Step 1: Generate S3 bucket policy

  1. In the Databricks Account Console, click the AWS Storage tab.

    AWS storage tab
  2. In the S3 bucket in <region> field, enter the name of your S3 bucket. For help with creating an S3 bucket, see Create a Bucket in the AWS documentation.

    Important

    • The S3 bucket must be in the same region as the Databricks deployment.
    • Databricks recommends as a best practice that you use a Databricks-specific S3 bucket.
  3. Click Generate Policy.

  4. Copy the generated policy. It should be of the following form, where 414351767826 is the Databricks account ID and <s3-bucket-name> is the S3 bucket that you specified in the first screen:

    {
      "Version": "2012-10-17",
      "Statement": [
        {
          "Sid": "Grant Databricks Access",
          "Effect": "Allow",
          "Principal": {
            "AWS": "arn:aws:iam::414351767826:root"
          },
          "Action": [
            "s3:GetObject",
            "s3:GetObjectVersion",
            "s3:PutObject",
            "s3:DeleteObject",
            "s3:ListBucket",
            "s3:GetBucketLocation"
          ],
          "Resource": [
            "arn:aws:s3:::<s3-bucket-name>/*",
            "arn:aws:s3:::<s3-bucket-name>"
          ]
        }
      ]
    }
    

Step 2: Configure the S3 bucket

To configure the S3 bucket, you apply the bucket policy generated in the Databricks Account Console and optionally set up bucket versioning.

Warning

Databricks strongly recommends that you enable bucket versioning. Versioning allows you to restore earlier versions of files in the bucket if files are accidentally modified or deleted.

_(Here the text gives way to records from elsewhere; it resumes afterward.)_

@[simp] theorem updCtx_cycle (s : State) (c : Nat) (f : Ctx → Ctx) : (s.updCtx c f).cycle = s.cycle := by unfold updCtx; split <;> rfl
@[simp] theorem updCtx_agents (s : State) (c : Nat) (f : Ctx → Ctx) : (s.updCtx c f).agents = s.agents := by unfold updCtx; split <;> rfl
@[simp] theorem updCtx_cores (s : State) (c : Nat) (f : Ctx → Ctx) : (s.updCtx c f).cores = s.cores := by unfold updCtx; split <;> rfl
@[simp] theorem updCtx_launches (s : State) (c : Nat) (f : Ctx → Ctx) : (s.updCtx c f).launches = s.launches := by unfold updCtx; split <;> rfl
@[simp] theorem updCtx_mem (s : State) (c : Nat) (f : Ctx → Ctx) : (s.updCtx c f).mem = s.mem := by unfold updCtx; split <;> rfl
@[simp] theorem updCtx_races (s : State) (c : Nat) (f : Ctx → Ctx) : (s.updCtx c f).races = s.races := by unfold updCtx; split <;> rfl
@[simp] theorem updCtx_cepochs (s : State) (c : Nat) (f : Ctx → Ctx) : (s.updCtx c f).cepochs = s.cepochs := by unfold updCtx; split <;> rfl
@[simp] theorem updCtx_dev (s : State) (c : Nat) (f : Ctx → Ctx) : (s.updCtx c f).dev = s.dev := by unfold updCtx; split <;> rfl
@[simp] theorem updCtx_book (s : State) (c : Nat) (f : Ctx → Ctx) : (s.updCtx c f).book = s.book := by unfold updCtx; split <;> rfl
@[simp] theorem updCtx_jobs (s : State) (c : Nat) (f : Ctx → Ctx) : (s.updCtx c f).jobs = s.jobs := by unfold updCtx; split <;> rfl
@[simp] theorem updCtx_nextId (s : State) (c : Nat) (f : Ctx → Ctx) : (s.updCtx c f).nextId = s.nextId := by unfold updCtx; split <;> rfl
@[simp] theorem updCtx_flights (s : State) (c : Nat) (f : Ctx → Ctx) : (s.updCtx c f).flights = s.flights := by unfold updCtx; split <;> rfl
@[simp] theorem updCtx_fxOut (s : State) (c : Nat) (f : Ctx → Ctx) : (s.updCtx c f).fxOut = s.fxOut := by unfold updCtx; split <;> rfl
@[simp] theorem updCtx_hostOut (s : State) (c : Nat) (f : Ctx → Ctx) : (s.updCtx c f).hostOut = s.hostOut := by unfold updCtx; split <;> rfl
@[simp] theorem updCtx_slotNo (s : State) (c : Nat) (f : Ctx → Ctx) : (s.updCtx c f).slotNo = s.slotNo := by unfold updCtx; split <;> rfl
@[simp] theorem updCtx_slotAt (s : State) (c : Nat) (f : Ctx → Ctx) : (s.updCtx c f).slotAt = s.slotAt := by unfold updCtx; split <;> rfl
@[simp] theorem updCtx_adw (s : State) (c : Nat) (f : Ctx → Ctx) : (s.updCtx c f).adw = s.adw := by unfold updCtx; split <;> rfl
@[simp] theorem updCtx_cu (s : State) (c : Nat) (f : Ctx → Ctx) : (s.updCtx c f).cu = s.cu := by unfold updCtx; split <;> rfl
@[simp] theorem updCtx_fresh (s : State) (c : Nat) (f : Ctx → Ctx) : (s.updCtx c f).fresh = s.fresh := by unfold updCtx; split <;> rfl
@[simp] theorem updCtx_picks (s : State) (c : Nat) (f : Ctx → Ctx) : (s.updCtx c f).picks = s.picks := by unfold updCtx; split <;> rfl
@[simp] theorem updCtx_agenda (s : State) (c : Nat) (f : Ctx → Ctx) : (s.updCtx c f).agenda = s.agenda := by unfold updCtx; split <;> rfl
@[simp] theorem updCtx_plan (s : State) (c : Nat) (f : Ctx → Ctx) : (s.updCtx c f).plan = s.plan := by unfold updCtx; split <;> rfl

@[simp] theorem setRs_cycle (s : State) (k : Nat) (x : RaceSt) : (s.setRs k x).cycle = s.cycle := rfl
@[simp] theorem setRs_agents (s : State) (k : Nat) (x : RaceSt) : (s.setRs k x).agents = s.agents := rfl
@[simp] theorem setRs_cores (s : State) (k : Nat) (x : RaceSt) : (s.setRs k x).cores = s.cores := rfl
@[simp] theorem setRs_ctxs (s : State) (k : Nat) (x : RaceSt) : (s.setRs k x).ctxs = s.ctxs := rfl
@[simp] theorem setRs_launches (s : State) (k : Nat) (x : RaceSt) : (s.setRs k x).launches = s.launches := rfl
@[simp] theorem setRs_mem (s : State) (k : Nat) (x : RaceSt) : (s.setRs k x).mem = s.mem := rfl
@[simp] theorem setRs_cepochs (s : State) (k : Nat) (x : RaceSt) : (s.setRs k x).cepochs = s.cepochs := rfl
@[simp] theorem setRs_dev (s : State) (k : Nat) (x : RaceSt) : (s.setRs k x).dev = s.dev := rfl
@[simp] theorem setRs_book (s : State) (k : Nat) (x : RaceSt) : (s.setRs k x).book = s.book := rfl
@[simp] theorem setRs_jobs (s : State) (k : Nat) (x : RaceSt) : (s.setRs k x).jobs = s.jobs := rfl
@[simp] theorem setRs_nextId (s : State) (k : Nat) (x : RaceSt) : (s.setRs k x).nextId = s.nextId := rfl
@[simp] theorem setRs_flights (s : State) (k : Nat) (x : RaceSt) : (s.setRs k x).flights = s.flights := rfl
@[simp] theorem setRs_fxOut (s : State) (k : Nat) (x : RaceSt) : (s.setRs k x).fxOut = s.fxOut := rfl
@[simp] theorem setRs_hostOut (s : State) (k : Nat) (x : RaceSt) : (s.setRs k x).hostOut = s.hostOut := rfl
@[simp] theorem setRs_slotNo (s : State) (k : Nat) (x : RaceSt) : (s.setRs k x).slotNo = s.slotNo := rfl
@[simp] theorem setRs_slotAt (s : State) (k : Nat) (x : RaceSt) : (s.setRs k x).slotAt = s.slotAt := rfl
@[simp] theorem setRs_adw (s : State) (k : Nat) (x : RaceSt) : (s.setRs k x).adw = s.adw := rfl
@[simp] theorem setRs_cu (s : State) (k : Nat) (x : RaceSt) : (s.setRs k x).cu = s.cu := rfl
@[simp] theorem setRs_fresh (s : State) (k : Nat) (x : RaceSt) : (s.setRs k x).fresh = s.fresh := rfl
@[simp] theorem setRs_picks (s : State) (k : Nat) (x : RaceSt) : (s.setRs k x).picks = s.picks := rfl
@[simp] theorem setRs_agenda (s : State) (k : Nat) (x : RaceSt) : (s.setRs k x).agenda = s.agenda := rfl
@[simp] theorem setRs_plan (s : State) (k : Nat) (x : RaceSt) : (s.setRs k x).plan = s.plan := rfl

@[simp] theorem setAcc_cycle (s : State) (c r k : Nat) (v : W32) : (s.setAcc c r k v).cycle = s.cycle := rfl
@[simp] theorem setAcc_agents (s : State) (c r k : Nat) (v : W32) : (s.setAcc c r k v).agents = s.agents := rfl
@[simp] theorem setAcc_cores (s : State) (c r k : Nat) (v : W32) : (s.setAcc c r k v).cores = s.cores := rfl
@[simp] theorem setAcc_ctxs (s : State) (c r k : Nat) (v : W32) : (s.setAcc c r k v).ctxs = s.ctxs := rfl
@[simp] theorem setAcc_launches (s : State) (c r k : Nat) (v : W32) : (s.setAcc c r k v).launches = s.launches := rfl
@[simp] theorem setAcc_races (s : State) (c r k : Nat) (v : W32) : (s.setAcc c r k v).races = s.races := rfl
@[simp] theorem setAcc_cepochs (s : State) (c r k : Nat) (v : W32) : (s.setAcc c r k v).cepochs = s.cepochs := rfl
@[simp] theorem setAcc_dev (s : State) (c r k : Nat) (v : W32) : (s.setAcc c r k v).dev = s.dev := rfl
@[simp] theorem setAcc_book (s : State) (c r k : Nat) (v : W32) : (s.setAcc c r k v).book = s.book := rfl
@[simp] theorem setAcc_jobs (s : State) (c r k : Nat) (v : W32) : (s.setAcc c r k v).jobs = s.jobs := rfl
@[simp] theorem setAcc_nextId (s : State) (c r k : Nat) (v : W32) : (s.setAcc c r k v).nextId = s.nextId := rfl
@[simp] theorem setAcc_flights (s : State) (c r k : Nat) (v : W32) : (s.setAcc c r k v).flights = s.flights := rfl
@[simp] theorem setAcc_fxOut (s : State) (c r k : Nat) (v : W32) : (s.setAcc c r k v).fxOut = s.fxOut := rfl
@[simp] theorem setAcc_hostOut (s : State) (c r k : Nat) (v : W32) : (s.setAcc c r k v).hostOut = s.hostOut := rfl
@[simp] theorem setAcc_slotNo (s : State) (c r k : Nat) (v : W32) : (s.setAcc c r k v).slotNo = s.slotNo := rfl
@[simp] theorem setAcc_slotAt (s : State) (c r k : Nat) (v : W32) : (s.setAcc c r k v).slotAt = s.slotAt := rfl
@[simp] theorem setAcc_adw (s : State) (c r k : Nat) (v : W32) : (s.setAcc c r k v).adw = s.adw := rfl
@[simp] theorem setAcc_cu (s : State) (c r k : Nat) (v : W32) : (s.setAcc c r k v).cu = s.cu := rfl
@[simp] theorem setAcc_fresh (s : State) (c r k : Nat) (v : W32) : (s.setAcc c r k v).fresh = s.fresh := rfl
@[simp] theorem setAcc_picks (s : State) (c r k : Nat) (v : W32) : (s.setAcc c r k v).picks = s.picks := rfl
@[simp] theorem setAcc_agenda (s : State) (c r k : Nat) (v : W32) : (s.setAcc c r k v).agenda = s.agenda := rfl
@[simp] theorem setAcc_plan (s : State) (c r k : Nat) (v : W32) : (s.setAcc c r k v).plan = s.plan := rfl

  1. In the AWS Console, go to the S3 service.
  2. Click the bucket name.

Step 2a: Apply bucket policy

  1. Click the Permissions tab.

  2. Click the Bucket Policy button.

    Bucket policy button
  3. Paste the policy that you copied in Step 1 and click Save.

Step 2b: Enable bucket versioning

For information on versioning, see Using Versioning in the AWS documentation.

  1. Click the Properties tab.
  2. Click the Versioning tile.
  3. Click Enable versioning and click Save.

Warning

Versioning can impede file listing performance. To maintain acceptable performance, we recommend that you configure a lifecycle policy that ensures that old versions of files are eventually purged. Follow the instructions in How Do I Create a Lifecycle Policy for an S3 Bucket?.

Step 3: Apply the change to your Databricks account

  1. In the Databricks Account Console, go to the AWS Storage tab.
  2. Click Apply Change.

Resolve validation failures

Bucket policy permissions can take a few minutes to propagate. You should retry if validation fails due to permissions.